The lawsuit filed by Taylor on behalf of the younger boy, who now is 10, names the City of Chicago and about a dozen police officials and others who worked on the Ryan Harris investigation. A similar lawsuit filed by R. Eugene Pincham on behalf of the older boy, now 11, is pending in Cook County Circuit Court.

The girl disappeared July 27, 1998, and was found dead in a weed-choked lot the next day. She had been sexually assaulted and died of a blow to the head. Less than two weeks later, detectives brought in the two boys for questioning, viewing them initially as witnesses. Detectives claimed the boys confessed, and both were charged on Aug 9.

In his deposition, Hillard said he learned of the questioning in a telephone call from Deputy Supt. Michael Malone. But Hillard said hedid not question whether detectives had determined if the boys were old enough to understand Miranda warnings or form the intent necessary to be charged with murder–issues that later were critical because of the boys’ ages.

Hillard explained: “I don’t talk over the telephones, you know. I don’t go into details over the telephone.”

Asked by Taylor to elaborate, Hillard responded: “I don’t trust telephones.”

Department priority

From the start, solving Harris’ slaying was a department priority. The victim was a child, and her death occurred in the Englewood neighborhood, where the serial slayings of prostitutes and other women in previous years had generated fear in the community and accusations that police had failed to investigate them aggressively.

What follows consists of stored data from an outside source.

/-- R126, R129, R130, R131, R133, R135: LOAD_RETURN of a load of memory or scratch brings the bytes at each access's place,
little-endian and extended by its size, to the lane's register, or of SLD to the scalar registers; nothing else is written,
and the operation is complete. -/
def Claims.LoadsReturnWhatMemoryHolds : Prop :=
  (∀ (s : State) (w : Nat) (a : Flight), s.nums = [w, a.path, 0] → Alone s w a → a.kind = .load →
    let byte := fun p => if a.scratch then mapGet 0 (s.gang (s.wave w).gang).scratch p else s.readByte p
    (∀ c ∈ a.accs, c.lane < 64 ∧ c.size ∈ [1, 2, 4, 8]) →
    (∀ c ∈ a.accs, ∀ e ∈ a.accs, c ≠ e → c.lane ≠ e.lane ∨ c.reg + max 1 (c.size / 4) ≤ e.reg ∨
      e.reg + max 1 (e.size / 4) ≤ c.reg) →
    Answers .loadReturn s (fun t => Completed s t w a ∧ t = { s with waves := t.waves } ∧ (t.wave w).s = (s.wave w).s ∧
      (∀ c ∈ a.accs, 4 ≤ c.size → ∀ i, i < c.size / 4 → ∀ j, j < 4 →
        (t.vReg w (c.reg + i) c.lane).extractLsb' (8 * j) 8 = byte (c.pa + 4 * i + j)) ∧
      (∀ c ∈ a.accs, c.size = 2 → t.vReg w c.reg c.lane =
        if c.sgn then (byte (c.pa + 1) ++ byte c.pa).signExtend 32
        else (byte (c.pa + 1) ++ byte c.pa).setWidth 32) ∧
      (∀ c ∈ a.accs, c.size = 1 → t.vReg w c.reg c.lane =
        if c.sgn then (byte c.pa).signExtend 32 else (byte c.pa).setWidth 32) ∧
      ∀ r L, L < 64 → (∀ c ∈ a.accs, L ≠ c.lane ∨ r < c.reg ∨ c.reg + max 1 (c.size / 4) ≤ r) →
        t.vReg w r L = s.vReg w r L)) ∧
  (∀ (s : State) (w : Nat) (a : Flight), s.nums = [w, a.path, 0] → Alone s w a → a.kind = .sload → a.scratch = false →
    (∀ c ∈ a.accs, c.sgn = false ∧ c.size ∈ [1, 2, 4, 8]) →
    (∀ c ∈ a.accs, ∀ e ∈ a.accs, c ≠ e → c.reg + max 1 (c.size / 4) ≤ e.reg ∨ e.reg + max 1 (e.size / 4) ≤ c.reg) →
    Answers .loadReturn s (fun t => Completed s t w a ∧ t = { s with waves := t.waves } ∧ (t.wave w).v = (s.wave w).v ∧
      (∀ c ∈ a.accs, ∀ i, i < max 1 (c.size / 4) → ∀ j, j < 4 →
        (t.sReg w (c.reg + i)).extractLsb' (8 * j) 8 = if 4 * i + j < c.size then s.readByte (c.pa + 4 * i + j) else 0) ∧
      ∀ r, (∀ c ∈ a.accs, r < c.reg ∨ c.reg + max 1 (c.size / 4) ≤ r) → t.sReg w r = s.sReg w r))

/-- R126, R129, R133, R134, R140, R141: STORE_PERFORMED of a store leaves every byte of its accesses in memory, or in the gang's
scratch window, and every other byte as before; LDGS brings bytes of memory to the window; CMAINT's EVICT (1) and FLUSH (3)
discard the shared copies of their lines from the wave's cluster and from all, and change no byte. Each is then complete. -/
def Claims.StoresReachMemory : Prop :=
  (∀ (s : State) (w : Nat) (a : Flight), s.nums = [w] → Alone s w a → a.kind = .store → a.scratch = false → a.path = 1 →
    (∀ c ∈ a.accs, c.data.length = c.size) →
    (∀ c ∈ a.accs, ∀ e ∈ a.accs, c ≠ e → c.pa + c.size ≤ e.pa ∨ e.pa + e.size ≤ c.pa) →
    Answers .storePerformed s (fun t => Completed s t w a ∧ t = { s with waves := t.waves, mem := t.mem } ∧
      (t.wave w).v = (s.wave w).v ∧ (t.wave w).s = (s.wave w).s ∧
      (∀ c ∈ a.accs, ∀ i, i < c.size → t.readByte (c.pa + i) = c.data.getD i 0) ∧
      ∀ p, (∀ c ∈ a.accs, p < c.pa ∨ c.pa + c.size ≤ p) → t.readByte p = s.readByte p)) ∧
  (∀ (s : State) (w : Nat) (a : Flight), Alone s w a →
    (s.nums = [w] ∧ a.kind = .store ∧ a.scratch = true ∧ a.path = 1 ∨
      s.nums = [w, a.path, 0] ∧ a.kind = .gs ∧ a.scratch = false ∧ ∀ c ∈ a.accs, c.size % 4 = 0) →
    let g := (s.wave w).gang
    let to_ := fun (c : Acc) => if a.scratch then c.pa else c.target
    let byte := fun (c : Acc) (i : Nat) => if a.scratch then c.data.getD i 0 else s.readByte (c.pa + i)
    (a.scratch = true → ∀ c ∈ a.accs, c.data.length = c.size) →
    (∀ c ∈ a.accs, ∀ e ∈ a.accs, c ≠ e → to_ c + c.size ≤ to_ e ∨ to_ e + e.size ≤ to_ c) →
    Answers (if a.scratch then .storePerformed else .loadReturn) s (fun t =>
      Completed s t w a ∧ t = { s with waves := t.waves, gangs := t.gangs } ∧
      (t.wave w).v = (s.wave w).v ∧ (t.wave w).s = (s.wave w).s ∧ (∀ k, k ≠ g → t.gang k = s.gang k) ∧
      t.gang g = { s.gang g with scratch := (t.gang g).scratch } ∧
      (∀ c ∈ a.accs, ∀ i, i < c.size → mapGet 0 (t.gang g).scratch (to_ c + i) = byte c i) ∧
      ∀ p, (∀ c ∈ a.accs, p < to_ c ∨ to_ c + c.size ≤ p) →
        mapGet 0 (t.gang g).scratch p = mapGet 0 (s.gang g).scratch p)) ∧
  (∀ (s : State) (w op : Nat) (a : Flight), s.nums = [w] → (s.wave w).flight = [a] → (s.wave w).hops = [] →
    (s.wave w).ra = none → a.lanesLeft = 0 → s.badScratch = [] → a.kind = .maint op → op ∈ [0, 1, 3] → a.scratch = false →
    a.path = 1 → (∀ c ∈ a.accs, c.fixed = false ∧ s.lineOwned (c.pa / 128) = false) → a.accs.Nodup →
    Answers .storePerformed s (fun t => Completed s t w a ∧ t = { s with waves := t.waves, clusters := t.clusters } ∧
      (t.wave w).v = (s.wave w).v ∧ (t.wave w).s = (s.wave w).s ∧
      ∀ k, t.cluster k = { s.cluster k with copies := (t.cluster k).copies } ∧
        ∀ l, mapGet [] (t.cluster k).copies l =
          if (op = 1 ∧ k = (s.wave w).cluster ∨ op = 3) ∧ ∃ c ∈ a.accs, c.pa / 128 = l then []
          else mapGet [] (s.cluster k).copies l))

Indeed, Hillard said he and the Police Department were “getting beat up” in the media and the community.

“[E]very time that I watched TV it was something negative about Terry Hillard and the Chicago Police Department,” he testified. “And being a new superintendent at that time, you know, it wore on me for a while.”

At a staff meeting in police headquarters the morning after the boys were arrested, Hillard recalled that he again asked no questions about the case. He said in the deposition that the notion of whether the boys understood their Miranda warnings “didn’t register.”

The arrests of the two boys were announced that same morning at a press conference held by top officers from the Wentworth Area violent crimes unit.

But, Hillard said, it was not until the following day that he asked for an explanation of why the boys had been charged. He was at a community policing conference at a downtown hotel.

With the eyes of the world focused on what were described as among the youngest children ever charged with murder, Hillard said that he anticipated that reporters would ask him about the arrests. He wanted to know enough about the murder to answer some of their questions.

After summoning two officers to a suite in the hotel, Hillard recalled that he had only one question for the officers in what turned out to be a 10-minute meeting.

“The one thing that I asked is how do we know that these young kids are involved,” Hillard said he asked.

Sgt. Stanley Zaborac, who oversaw the investigation of Harris’ slaying, told Hillard what police and prosecutors often say when asked about a crime: that the two boys knew things about the crime only the killers would know.

Zaborac, in his deposition, recalled the meeting differently.

“The superintendent, to my knowledge, didn’t ask a single question, other than, `How are you?'” Zaborac testified. “The superintendent said nothing.”

Instead, John Townsend, the first deputy superintendent, who has since retired, posed most of the questions, Zaborac recalled in his deposition.

Hillard also said he did not brief Daley about the Ryan Harris case.

“There are certain things that the mayor needs to know and certain things that the mayor need not know, especially coming from the superintendent,” said Hillard. “If he wants to know about it, all he has to do is to pick up the Tribune and the Sun-Times.”

Although Cook County State’s Atty. Richard Devine publicly apologized–as did Daley–and said that the boys should never have been charged, Hillard said in the deposition he still believes the charges were appropriate.

“I feel that the Chicago Police Department and detectives acted properly,” he said. “They went with the facts they had.”